--- Supplied information ---

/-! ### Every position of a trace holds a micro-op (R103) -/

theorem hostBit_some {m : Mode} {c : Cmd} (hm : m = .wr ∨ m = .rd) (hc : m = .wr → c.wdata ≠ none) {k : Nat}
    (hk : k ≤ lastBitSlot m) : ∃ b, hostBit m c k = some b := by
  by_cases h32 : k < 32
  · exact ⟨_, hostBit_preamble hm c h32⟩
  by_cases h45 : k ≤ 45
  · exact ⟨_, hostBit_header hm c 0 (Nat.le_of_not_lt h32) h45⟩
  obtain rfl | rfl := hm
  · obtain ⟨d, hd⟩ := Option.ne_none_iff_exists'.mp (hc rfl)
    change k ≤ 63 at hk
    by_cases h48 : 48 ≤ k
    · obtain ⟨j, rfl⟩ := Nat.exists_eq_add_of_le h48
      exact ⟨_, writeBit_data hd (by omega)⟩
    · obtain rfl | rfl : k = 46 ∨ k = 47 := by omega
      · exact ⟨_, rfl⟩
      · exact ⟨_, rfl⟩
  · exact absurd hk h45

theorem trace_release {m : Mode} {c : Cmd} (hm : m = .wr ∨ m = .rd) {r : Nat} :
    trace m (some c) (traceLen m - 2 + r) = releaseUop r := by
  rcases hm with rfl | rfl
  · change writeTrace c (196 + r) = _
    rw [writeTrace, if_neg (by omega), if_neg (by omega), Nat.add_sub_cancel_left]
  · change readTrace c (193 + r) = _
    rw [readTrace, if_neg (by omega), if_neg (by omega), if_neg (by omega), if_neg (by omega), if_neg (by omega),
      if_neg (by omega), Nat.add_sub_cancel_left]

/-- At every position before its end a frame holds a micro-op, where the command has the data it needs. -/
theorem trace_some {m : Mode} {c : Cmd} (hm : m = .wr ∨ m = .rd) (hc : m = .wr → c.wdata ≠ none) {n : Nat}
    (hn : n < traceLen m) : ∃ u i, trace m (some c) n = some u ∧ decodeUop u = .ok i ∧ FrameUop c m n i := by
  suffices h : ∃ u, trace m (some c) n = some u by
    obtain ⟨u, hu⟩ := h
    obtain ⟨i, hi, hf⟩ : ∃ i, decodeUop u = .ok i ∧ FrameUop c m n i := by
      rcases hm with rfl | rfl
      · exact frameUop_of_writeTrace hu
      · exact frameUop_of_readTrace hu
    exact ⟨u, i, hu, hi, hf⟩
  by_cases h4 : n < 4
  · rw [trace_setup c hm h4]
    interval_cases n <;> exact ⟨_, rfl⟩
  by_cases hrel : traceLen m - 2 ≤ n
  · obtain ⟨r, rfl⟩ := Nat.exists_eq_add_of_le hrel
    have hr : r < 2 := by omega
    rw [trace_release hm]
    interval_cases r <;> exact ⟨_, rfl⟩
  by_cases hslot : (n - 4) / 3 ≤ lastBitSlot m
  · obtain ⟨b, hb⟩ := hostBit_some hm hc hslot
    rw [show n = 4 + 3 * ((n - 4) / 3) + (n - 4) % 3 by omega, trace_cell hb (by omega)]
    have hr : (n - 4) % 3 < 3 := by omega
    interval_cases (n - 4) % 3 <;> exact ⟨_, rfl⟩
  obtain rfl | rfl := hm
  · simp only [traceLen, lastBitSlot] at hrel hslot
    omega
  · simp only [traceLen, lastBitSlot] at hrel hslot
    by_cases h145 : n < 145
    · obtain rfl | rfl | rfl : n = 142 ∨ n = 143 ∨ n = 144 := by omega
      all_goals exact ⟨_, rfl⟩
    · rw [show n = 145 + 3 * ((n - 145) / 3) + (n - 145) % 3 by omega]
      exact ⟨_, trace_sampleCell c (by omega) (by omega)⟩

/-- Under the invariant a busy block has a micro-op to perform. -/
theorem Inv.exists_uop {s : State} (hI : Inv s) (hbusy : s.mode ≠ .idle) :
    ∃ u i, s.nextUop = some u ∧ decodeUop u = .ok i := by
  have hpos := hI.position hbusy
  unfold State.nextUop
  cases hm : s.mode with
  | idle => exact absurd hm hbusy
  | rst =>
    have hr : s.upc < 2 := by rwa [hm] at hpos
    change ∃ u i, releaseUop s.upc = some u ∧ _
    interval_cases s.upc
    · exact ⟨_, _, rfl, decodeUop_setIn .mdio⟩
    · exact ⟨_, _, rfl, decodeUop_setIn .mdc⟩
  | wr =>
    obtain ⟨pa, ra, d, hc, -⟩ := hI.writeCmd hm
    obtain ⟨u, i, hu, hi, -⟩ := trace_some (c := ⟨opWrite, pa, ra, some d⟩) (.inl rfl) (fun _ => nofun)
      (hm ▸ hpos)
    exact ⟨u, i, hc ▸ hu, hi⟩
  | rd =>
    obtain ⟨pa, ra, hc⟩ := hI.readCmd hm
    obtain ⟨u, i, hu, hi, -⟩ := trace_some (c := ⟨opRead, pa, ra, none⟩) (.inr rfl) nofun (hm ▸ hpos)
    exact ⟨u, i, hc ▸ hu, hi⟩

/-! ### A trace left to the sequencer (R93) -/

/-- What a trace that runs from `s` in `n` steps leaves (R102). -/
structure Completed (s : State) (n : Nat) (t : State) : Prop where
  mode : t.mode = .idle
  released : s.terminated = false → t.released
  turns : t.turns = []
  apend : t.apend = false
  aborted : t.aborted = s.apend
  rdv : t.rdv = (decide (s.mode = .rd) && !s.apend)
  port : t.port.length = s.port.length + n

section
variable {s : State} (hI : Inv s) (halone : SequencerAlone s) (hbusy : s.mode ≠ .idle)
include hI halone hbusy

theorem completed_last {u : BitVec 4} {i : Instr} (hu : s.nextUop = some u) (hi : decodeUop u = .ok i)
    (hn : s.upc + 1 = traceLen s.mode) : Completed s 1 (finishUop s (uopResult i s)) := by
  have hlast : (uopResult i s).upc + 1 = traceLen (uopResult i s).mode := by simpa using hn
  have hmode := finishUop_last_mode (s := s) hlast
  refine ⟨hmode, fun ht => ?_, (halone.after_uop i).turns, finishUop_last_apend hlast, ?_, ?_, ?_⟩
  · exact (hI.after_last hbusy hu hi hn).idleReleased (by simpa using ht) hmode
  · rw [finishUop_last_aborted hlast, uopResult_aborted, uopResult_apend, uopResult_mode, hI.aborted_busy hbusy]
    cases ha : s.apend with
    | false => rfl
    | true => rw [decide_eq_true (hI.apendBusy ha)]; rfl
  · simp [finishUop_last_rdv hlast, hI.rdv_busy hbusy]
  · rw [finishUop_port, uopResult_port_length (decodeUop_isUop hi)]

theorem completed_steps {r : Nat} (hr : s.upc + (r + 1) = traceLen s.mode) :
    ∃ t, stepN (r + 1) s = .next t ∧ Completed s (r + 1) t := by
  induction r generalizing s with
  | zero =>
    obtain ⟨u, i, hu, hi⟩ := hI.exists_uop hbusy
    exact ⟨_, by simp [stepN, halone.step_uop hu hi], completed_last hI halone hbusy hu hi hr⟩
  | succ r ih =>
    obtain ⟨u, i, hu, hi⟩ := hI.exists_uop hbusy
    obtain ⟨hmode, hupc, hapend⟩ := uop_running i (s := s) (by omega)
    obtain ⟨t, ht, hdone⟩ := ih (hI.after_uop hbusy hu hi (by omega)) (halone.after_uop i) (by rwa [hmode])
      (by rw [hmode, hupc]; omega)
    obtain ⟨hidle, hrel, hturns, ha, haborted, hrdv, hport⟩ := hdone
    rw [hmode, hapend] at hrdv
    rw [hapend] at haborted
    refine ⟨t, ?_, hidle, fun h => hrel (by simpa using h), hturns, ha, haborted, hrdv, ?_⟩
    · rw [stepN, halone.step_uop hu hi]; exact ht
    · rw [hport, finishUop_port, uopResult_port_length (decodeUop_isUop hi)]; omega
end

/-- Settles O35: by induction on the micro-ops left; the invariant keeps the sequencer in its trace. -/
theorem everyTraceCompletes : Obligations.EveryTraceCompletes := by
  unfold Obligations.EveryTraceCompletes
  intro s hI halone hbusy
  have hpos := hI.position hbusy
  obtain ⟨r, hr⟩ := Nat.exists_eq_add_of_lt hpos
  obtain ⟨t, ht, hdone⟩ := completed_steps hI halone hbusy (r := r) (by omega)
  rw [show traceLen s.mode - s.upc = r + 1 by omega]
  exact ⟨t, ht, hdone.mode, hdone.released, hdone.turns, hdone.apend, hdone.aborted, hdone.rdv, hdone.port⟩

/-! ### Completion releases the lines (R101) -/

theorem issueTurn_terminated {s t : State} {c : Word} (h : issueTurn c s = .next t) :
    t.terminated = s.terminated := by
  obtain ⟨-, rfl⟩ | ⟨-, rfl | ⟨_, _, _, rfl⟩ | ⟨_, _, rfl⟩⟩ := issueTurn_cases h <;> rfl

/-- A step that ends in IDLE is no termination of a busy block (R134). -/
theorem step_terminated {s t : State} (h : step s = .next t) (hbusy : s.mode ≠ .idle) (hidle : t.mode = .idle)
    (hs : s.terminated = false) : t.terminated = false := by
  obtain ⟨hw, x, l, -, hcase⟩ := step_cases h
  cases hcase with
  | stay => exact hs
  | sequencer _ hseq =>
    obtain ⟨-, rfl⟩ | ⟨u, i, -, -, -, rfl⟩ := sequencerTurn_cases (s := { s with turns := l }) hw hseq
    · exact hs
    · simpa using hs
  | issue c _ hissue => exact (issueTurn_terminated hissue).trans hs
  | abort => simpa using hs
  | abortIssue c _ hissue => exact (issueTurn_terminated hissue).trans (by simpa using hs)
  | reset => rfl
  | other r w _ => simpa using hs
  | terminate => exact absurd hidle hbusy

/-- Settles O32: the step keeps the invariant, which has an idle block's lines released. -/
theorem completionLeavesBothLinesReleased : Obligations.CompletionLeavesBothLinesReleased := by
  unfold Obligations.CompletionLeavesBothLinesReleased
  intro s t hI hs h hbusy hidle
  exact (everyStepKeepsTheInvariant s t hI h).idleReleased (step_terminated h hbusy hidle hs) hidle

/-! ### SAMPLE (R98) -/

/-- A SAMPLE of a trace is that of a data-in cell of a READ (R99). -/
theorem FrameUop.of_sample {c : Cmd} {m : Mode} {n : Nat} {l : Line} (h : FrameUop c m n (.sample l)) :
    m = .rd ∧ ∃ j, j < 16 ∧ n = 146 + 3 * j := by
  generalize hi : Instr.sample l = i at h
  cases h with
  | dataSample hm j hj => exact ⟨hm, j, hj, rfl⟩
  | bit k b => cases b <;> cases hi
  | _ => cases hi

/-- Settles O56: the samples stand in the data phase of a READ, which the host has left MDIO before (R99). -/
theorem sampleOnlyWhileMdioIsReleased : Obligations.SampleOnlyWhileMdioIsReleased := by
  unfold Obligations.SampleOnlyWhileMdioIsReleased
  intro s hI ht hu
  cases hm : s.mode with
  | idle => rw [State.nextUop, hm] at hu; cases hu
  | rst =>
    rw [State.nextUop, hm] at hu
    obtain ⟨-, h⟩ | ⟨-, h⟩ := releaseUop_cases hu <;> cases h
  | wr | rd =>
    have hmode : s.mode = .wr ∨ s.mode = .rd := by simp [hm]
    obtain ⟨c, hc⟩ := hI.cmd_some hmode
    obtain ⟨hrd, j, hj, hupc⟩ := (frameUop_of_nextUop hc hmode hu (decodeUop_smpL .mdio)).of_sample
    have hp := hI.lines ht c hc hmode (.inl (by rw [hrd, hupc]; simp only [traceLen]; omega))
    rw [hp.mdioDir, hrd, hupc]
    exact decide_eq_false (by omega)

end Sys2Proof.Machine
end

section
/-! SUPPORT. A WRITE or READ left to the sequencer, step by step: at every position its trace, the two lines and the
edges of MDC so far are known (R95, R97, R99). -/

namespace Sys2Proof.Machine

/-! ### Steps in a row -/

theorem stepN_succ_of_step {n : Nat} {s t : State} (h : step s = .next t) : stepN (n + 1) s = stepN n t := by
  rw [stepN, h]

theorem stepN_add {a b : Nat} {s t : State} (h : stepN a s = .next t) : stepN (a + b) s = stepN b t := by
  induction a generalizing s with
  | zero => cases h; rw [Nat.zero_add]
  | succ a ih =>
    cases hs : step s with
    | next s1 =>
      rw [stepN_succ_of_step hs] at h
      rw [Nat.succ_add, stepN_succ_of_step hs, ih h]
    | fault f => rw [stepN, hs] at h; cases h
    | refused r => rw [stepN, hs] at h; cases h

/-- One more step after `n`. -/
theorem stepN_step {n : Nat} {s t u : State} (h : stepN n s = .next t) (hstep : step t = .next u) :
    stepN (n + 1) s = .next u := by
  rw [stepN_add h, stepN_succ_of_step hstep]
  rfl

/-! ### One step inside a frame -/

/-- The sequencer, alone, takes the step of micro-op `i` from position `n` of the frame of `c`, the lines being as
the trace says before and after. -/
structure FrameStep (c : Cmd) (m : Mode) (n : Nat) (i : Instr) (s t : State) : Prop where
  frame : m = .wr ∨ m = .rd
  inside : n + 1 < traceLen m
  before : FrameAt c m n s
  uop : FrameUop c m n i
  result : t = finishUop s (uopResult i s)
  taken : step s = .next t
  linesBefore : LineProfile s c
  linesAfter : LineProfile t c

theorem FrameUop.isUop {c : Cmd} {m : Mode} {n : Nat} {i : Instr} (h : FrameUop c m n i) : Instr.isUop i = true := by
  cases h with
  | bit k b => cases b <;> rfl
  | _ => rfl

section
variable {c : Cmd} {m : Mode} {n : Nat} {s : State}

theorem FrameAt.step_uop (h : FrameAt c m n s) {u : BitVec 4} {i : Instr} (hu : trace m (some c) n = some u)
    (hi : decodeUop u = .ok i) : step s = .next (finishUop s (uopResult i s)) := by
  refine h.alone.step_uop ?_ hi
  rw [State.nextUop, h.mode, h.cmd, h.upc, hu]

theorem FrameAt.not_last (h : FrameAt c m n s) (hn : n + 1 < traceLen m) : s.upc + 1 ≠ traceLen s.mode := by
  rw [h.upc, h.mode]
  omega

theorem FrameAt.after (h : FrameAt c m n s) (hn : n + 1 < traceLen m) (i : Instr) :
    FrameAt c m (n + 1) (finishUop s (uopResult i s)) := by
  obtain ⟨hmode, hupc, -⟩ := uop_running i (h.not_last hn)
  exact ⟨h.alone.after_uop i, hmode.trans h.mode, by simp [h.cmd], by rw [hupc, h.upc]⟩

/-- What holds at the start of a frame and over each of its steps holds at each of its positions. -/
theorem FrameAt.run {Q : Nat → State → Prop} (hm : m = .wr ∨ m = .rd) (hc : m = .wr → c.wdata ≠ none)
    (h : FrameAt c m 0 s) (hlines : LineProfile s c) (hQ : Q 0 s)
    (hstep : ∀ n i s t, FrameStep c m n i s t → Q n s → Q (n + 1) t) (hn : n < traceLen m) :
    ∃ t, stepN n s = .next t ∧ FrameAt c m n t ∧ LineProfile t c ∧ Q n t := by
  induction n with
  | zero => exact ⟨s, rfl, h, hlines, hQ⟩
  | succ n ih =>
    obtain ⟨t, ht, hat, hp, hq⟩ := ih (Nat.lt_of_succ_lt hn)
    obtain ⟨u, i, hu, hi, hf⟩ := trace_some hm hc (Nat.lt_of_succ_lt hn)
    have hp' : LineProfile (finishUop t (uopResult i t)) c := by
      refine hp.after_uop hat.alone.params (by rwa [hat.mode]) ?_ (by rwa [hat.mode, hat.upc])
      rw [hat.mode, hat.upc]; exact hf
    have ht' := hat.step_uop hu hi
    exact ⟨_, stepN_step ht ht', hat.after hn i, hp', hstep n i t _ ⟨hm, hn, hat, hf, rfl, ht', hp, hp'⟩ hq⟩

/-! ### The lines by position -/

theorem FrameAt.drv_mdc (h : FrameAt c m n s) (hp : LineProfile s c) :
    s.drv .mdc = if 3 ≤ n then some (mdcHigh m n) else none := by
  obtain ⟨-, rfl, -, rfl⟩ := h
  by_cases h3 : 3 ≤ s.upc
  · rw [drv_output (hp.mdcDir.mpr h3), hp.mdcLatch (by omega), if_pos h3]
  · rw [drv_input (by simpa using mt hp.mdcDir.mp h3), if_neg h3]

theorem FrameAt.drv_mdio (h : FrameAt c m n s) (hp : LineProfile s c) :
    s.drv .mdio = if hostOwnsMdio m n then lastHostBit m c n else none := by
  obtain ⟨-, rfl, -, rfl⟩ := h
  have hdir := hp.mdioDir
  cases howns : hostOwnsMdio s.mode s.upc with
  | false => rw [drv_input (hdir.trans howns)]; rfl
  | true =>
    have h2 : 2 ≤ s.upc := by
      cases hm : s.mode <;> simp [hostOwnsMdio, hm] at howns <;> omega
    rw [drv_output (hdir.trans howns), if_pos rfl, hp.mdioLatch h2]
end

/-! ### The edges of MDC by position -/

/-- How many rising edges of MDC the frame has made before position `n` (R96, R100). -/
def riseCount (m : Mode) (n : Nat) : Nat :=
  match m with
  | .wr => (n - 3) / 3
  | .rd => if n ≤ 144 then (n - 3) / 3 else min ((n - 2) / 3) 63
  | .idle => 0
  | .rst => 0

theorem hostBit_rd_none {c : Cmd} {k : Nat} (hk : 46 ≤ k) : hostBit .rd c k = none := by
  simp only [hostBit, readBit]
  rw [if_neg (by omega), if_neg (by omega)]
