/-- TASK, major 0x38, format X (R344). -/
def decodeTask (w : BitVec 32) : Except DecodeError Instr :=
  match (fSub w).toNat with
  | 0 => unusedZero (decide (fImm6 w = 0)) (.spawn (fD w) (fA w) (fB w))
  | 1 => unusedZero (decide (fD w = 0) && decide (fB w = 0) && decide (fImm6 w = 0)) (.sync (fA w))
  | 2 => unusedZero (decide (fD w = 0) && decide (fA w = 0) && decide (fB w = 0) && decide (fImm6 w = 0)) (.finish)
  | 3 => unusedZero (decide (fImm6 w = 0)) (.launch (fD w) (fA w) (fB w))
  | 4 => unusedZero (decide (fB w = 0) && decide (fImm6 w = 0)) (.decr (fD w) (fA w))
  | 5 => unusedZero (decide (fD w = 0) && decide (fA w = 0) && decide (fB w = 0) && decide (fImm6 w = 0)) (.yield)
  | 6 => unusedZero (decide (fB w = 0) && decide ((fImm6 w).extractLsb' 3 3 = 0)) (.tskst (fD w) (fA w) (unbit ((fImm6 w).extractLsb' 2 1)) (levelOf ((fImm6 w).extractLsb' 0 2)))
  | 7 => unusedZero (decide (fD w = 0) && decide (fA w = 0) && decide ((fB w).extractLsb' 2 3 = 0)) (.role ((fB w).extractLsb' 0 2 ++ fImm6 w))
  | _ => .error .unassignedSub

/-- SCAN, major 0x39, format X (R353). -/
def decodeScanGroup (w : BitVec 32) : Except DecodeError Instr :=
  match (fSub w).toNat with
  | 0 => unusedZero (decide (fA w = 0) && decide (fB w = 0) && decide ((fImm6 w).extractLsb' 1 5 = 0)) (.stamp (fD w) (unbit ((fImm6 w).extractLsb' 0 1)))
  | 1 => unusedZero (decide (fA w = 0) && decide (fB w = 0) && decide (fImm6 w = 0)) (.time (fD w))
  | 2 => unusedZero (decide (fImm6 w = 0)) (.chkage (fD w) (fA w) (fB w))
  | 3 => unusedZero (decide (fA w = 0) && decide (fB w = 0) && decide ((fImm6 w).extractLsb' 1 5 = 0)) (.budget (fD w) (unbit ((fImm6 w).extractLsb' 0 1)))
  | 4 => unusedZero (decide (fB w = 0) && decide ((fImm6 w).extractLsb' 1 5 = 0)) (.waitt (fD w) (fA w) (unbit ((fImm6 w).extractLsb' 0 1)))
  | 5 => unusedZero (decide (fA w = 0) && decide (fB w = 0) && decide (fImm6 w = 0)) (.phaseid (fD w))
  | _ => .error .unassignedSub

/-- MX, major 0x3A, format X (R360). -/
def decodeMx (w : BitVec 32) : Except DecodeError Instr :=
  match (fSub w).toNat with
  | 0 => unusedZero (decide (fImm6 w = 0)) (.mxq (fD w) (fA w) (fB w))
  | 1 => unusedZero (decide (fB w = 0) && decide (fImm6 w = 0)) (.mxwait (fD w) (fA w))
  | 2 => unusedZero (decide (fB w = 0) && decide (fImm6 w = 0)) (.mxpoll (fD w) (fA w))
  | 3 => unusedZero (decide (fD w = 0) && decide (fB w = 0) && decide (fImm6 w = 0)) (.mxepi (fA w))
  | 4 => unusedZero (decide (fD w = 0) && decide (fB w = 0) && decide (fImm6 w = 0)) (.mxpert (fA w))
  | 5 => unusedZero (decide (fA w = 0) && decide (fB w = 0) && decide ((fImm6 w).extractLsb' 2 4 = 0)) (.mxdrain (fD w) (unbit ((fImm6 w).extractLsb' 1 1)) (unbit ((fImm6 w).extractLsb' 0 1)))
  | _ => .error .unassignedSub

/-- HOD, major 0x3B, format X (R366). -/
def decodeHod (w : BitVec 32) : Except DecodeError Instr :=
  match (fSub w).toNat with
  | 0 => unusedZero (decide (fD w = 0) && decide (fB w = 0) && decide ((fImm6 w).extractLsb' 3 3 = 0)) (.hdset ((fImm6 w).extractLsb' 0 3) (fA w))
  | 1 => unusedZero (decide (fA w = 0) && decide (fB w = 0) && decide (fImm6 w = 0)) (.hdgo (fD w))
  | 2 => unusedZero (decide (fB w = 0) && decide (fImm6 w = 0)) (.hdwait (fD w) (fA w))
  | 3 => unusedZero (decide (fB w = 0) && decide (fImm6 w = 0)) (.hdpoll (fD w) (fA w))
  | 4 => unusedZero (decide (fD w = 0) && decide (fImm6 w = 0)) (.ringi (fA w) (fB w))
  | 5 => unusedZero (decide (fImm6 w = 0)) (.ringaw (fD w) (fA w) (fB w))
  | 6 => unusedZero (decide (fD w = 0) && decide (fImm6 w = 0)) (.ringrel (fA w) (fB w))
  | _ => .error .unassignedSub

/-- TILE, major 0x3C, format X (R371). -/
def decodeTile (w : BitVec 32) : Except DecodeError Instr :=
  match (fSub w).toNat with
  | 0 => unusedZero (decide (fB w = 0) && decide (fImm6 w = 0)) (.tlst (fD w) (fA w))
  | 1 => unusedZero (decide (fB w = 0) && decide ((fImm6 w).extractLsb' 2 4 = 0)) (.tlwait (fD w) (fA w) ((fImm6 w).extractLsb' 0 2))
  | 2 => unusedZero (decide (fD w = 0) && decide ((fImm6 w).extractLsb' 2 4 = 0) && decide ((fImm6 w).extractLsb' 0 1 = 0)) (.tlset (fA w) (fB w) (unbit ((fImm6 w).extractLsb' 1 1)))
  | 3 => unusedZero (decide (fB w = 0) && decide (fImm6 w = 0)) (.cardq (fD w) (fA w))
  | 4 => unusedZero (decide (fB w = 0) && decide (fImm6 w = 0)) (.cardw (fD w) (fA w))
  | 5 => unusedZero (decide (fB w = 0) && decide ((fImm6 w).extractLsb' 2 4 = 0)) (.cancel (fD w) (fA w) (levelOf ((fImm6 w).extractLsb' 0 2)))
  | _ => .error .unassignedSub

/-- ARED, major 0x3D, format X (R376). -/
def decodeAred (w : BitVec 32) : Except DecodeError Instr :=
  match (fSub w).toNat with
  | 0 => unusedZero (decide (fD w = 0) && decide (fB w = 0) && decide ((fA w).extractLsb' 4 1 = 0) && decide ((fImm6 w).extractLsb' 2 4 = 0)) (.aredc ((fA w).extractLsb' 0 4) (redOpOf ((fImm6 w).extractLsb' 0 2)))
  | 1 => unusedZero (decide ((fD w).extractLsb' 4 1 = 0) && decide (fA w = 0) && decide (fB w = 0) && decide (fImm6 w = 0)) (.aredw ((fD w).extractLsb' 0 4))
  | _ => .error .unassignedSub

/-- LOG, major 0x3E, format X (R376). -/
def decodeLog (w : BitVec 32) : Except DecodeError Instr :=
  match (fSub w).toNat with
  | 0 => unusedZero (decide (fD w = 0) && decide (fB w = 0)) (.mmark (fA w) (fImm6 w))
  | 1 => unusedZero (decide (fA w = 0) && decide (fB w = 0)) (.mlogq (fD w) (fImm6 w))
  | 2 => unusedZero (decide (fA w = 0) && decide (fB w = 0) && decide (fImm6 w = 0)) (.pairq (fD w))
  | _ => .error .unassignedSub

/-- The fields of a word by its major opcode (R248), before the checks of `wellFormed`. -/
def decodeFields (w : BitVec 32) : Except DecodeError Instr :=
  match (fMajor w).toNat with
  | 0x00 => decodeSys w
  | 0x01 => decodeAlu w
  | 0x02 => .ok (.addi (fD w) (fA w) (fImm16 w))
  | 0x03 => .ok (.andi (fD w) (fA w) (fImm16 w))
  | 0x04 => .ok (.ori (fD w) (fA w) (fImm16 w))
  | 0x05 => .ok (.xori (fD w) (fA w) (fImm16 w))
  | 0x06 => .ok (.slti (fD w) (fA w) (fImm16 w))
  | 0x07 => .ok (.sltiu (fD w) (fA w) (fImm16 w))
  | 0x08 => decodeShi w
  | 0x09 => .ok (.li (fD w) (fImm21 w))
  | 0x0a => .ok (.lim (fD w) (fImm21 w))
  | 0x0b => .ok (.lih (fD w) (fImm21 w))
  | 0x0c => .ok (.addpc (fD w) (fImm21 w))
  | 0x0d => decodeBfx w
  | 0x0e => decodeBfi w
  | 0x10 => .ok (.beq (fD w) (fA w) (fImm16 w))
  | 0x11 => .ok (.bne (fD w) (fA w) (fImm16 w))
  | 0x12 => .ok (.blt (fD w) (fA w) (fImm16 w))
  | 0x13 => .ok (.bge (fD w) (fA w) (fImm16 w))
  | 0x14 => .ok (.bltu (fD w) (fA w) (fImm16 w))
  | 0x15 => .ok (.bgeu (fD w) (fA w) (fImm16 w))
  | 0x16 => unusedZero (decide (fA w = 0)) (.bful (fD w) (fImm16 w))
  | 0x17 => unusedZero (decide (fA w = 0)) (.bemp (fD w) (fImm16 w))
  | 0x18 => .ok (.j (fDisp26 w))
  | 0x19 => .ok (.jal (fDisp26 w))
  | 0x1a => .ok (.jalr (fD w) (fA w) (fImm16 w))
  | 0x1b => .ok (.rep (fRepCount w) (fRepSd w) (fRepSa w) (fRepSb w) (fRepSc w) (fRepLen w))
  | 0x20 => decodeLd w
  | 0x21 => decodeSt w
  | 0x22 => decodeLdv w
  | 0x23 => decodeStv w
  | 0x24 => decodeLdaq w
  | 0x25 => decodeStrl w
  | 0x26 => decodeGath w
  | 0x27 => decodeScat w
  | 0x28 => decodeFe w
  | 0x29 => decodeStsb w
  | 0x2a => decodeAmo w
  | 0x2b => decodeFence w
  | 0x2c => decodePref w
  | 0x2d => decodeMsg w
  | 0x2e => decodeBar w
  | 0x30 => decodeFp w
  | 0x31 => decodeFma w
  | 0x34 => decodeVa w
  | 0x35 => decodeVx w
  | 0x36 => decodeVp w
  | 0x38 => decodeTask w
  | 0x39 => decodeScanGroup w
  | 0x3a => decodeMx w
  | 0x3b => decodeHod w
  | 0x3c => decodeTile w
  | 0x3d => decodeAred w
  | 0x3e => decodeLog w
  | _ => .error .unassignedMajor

---

=== Exercise prompt ===
Copy each line above holding "true".

=== Your response ===
    | true => rw [decide_eq_true (hI.apendBusy ha)]; rfl
theorem FrameUop.isUop {c : Cmd} {m : Mode} {n : Nat} {i : Instr} (h : FrameUop c m n i) : Instr.isUop i = true := by
  | true =>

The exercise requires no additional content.